Затем он меня отпустил. Не знаю, доволен ли будет Скрипицын, если узнает о моем отзыве о Головинском. Он с ним в неладах и намекал мне о своем желании, чтобы я восстановил министра против Головинского. Само собой разумеется, я его намеков не понял и сказал о митрополите то, что действительно о нем думаю. Я не забочусь об обращении католиков в православие, да это и не мое дело. Моя роль чисто нравственная.

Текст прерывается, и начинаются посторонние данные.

-- ==== Sys2Proof/Machine/Touch.lean ====
section
/-! DEFINITION. The touch requests (44_touch.md R302 to R308). None makes a GPIO store. -/

namespace Sys2Proof.Machine

/-- A direction code operand, 0..3, as the calibration holds it; none above 3 (R302). -/
def dirOf (d : Byte) : Option (Fin 4) := if h : d.toNat < 4 then some ⟨d.toNat, h⟩ else none

/-- The two axes of TOUCH_SET_CAL's operands, if they pass its check (R302). -/
def calibrationOf (xmin xmax : Half) (xdir : Byte) (ymin ymax : Half) (ydir : Byte) :
    Option (AxisCal × AxisCal) :=
  if xmin < xmax ∧ ymin < ymax then
    match dirOf xdir, dirOf ydir with
    | some dx, some dy => some ({ min := xmin, max := xmax, dir := dx }, { min := ymin, max := ymax, dir := dy })
    | _, _ => none
  else none

/-- TOUCH_SET_CAL (R302): a new calibration, or ProtocolPrecondition; sum_prev is kept. -/
def execTouchSetCal (xmin xmax : Half) (xdir : Byte) (ymin ymax : Half) (ydir : Byte) (s : State) : Result :=
  s.whenRunning <|
    match calibrationOf xmin xmax xdir ymin ymax ydir with
    | some (cx, cy) =>
      .next ({ s with touch := { s.touch with calX := cx, calY := cy } }.respond
        (.touchSetCal xmin xmax xdir ymin ymax ydir) .none)
    | none => .next (s.raise (.touchSetCal xmin xmax xdir ymin ymax ydir) .protocolPrecondition)

/-- TOUCH_SET_AUTOCAL (R303): bit 0 of `en`; bits 7..1 are ignored (R106). -/
def execTouchSetAutocal (en : Byte) (s : State) : Result :=
  s.whenRunning (.next
    ({ s with touch := { s.touch with autocal := en.getLsbD 0 } }.respond (.touchSetAutocal en) .none))

/-- The calibration as TOUCH_GET_CAL reports it (R304). -/
def calibrationResults (t : TouchState) : Results :=
  .calibration t.calX.min t.calX.max (BitVec.ofNat 8 t.calX.dir.val)
    t.calY.min t.calY.max (BitVec.ofNat 8 t.calY.dir.val)

/-- TOUCH_GET_CAL (R304). -/
def execTouchGetCal (s : State) : Result :=
  s.whenRunning (.next (s.respond .touchGetCal (calibrationResults s.touch)))

/-- TOUCH_SAMPLE (R305): one pass of the sampler; a rejected sample is a success. -/
def execTouchSample (s : State) : Result :=
  s.whenRunning (.next
    ((s.touchPass.2.setPhase .idle).respond .touchSample s.touchPass.1.results))

/-- How a TOUCH_LISTEN iteration ends: it responds if an accepted point lies on the screen, and otherwise the
request stays at pc, so that the next step is the next iteration (R307, R308). -/
def State.listenEnd (s : State) (i : Instr) : SampleOutcome → State
  | .accepted x y =>
    if onScreen s.geom x.toInt y.toInt then (s.setPhase .idle).respond i (.point x y) else s
  | .rejected _ => s

/-- TOUCH_LISTEN (R307): one iteration of its loop. The delay is the host's and changes no state (R352). -/
def execTouchListen (delay : Word) (s : State) : Result :=
  s.whenRunning (.next (s.touchPass.2.listenEnd (.touchListen delay) s.touchPass.1))

end Sys2Proof.Machine
end

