-- ==== Sys2Proof/Machine/Step.lean ====
section
/-! DEFINITION. One step of the machine: the turn that `schedule` names, its own move when it names none
(DESIGN CHOICE, log 6). -/

namespace Sys2Proof.Machine

/-- One step. -/
def step (s : State) : Host.Outcome State Fault Refusal :=
  match s.schedule with
  | [] => ownMove s
  | .block :: rest => ownMove { s with schedule := rest }
  | .host a :: rest => hostStep a { s with schedule := rest }

/-- The state in which the next step runs the table row's instruction (log 20). -/
def State.withFetchWord (s : State) (nbits w : Nat) : State := s.placeRow nbits w

end Sys2Proof.Machine
end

Князя Ширинского-Шихматова я встретил в зале собирающимся выехать в карете. Он только что встал с постели, в которой живет почти всю зиму. Он похож на привидение.


22 января 1853 года.

Придя сегодня на лекцию в университет, я застал там суматоху. Инспектор забирал у студентов тетради и, забрав, поехал с ними в Третье отделение. Вот в чем дело. Граф Орлов получил по городской почте безыменное письмо, с которым тотчас же поехал во дворец. Государь приказал непременно отыскать автора письма. Как-то добрались до лавочки, где было подано письмо. Лавочник объявил, что его принес какой-то бедно одетый молодой человек в треугольной шляпе: должно быть, студент. Вот и отбирают у студентов тетради, чтобы сличить почерки их с почерком письма. Ничего, однако же, до сих пор не открыли. То же делали и с тетрадями гимназистов и тоже ни к чему не пришли. Содержание письма никому не известно.


24 января 1853 года

Жить научает одна только жизнь. В настоящее время недостаточно одной обыкновенной твердости. Нужно геройство, чтобы спасти в себе святые верования и не дать угаснуть в себе искре Божьей.


26 января 1853 года

Вчера вместе с другими членами правления Общества посещения бедных представлялся великому князю Константину Николаевичу в Мраморном дворце. Имеющие мундир были в мундирах, остальные явились в черных фраках и белых галстуках.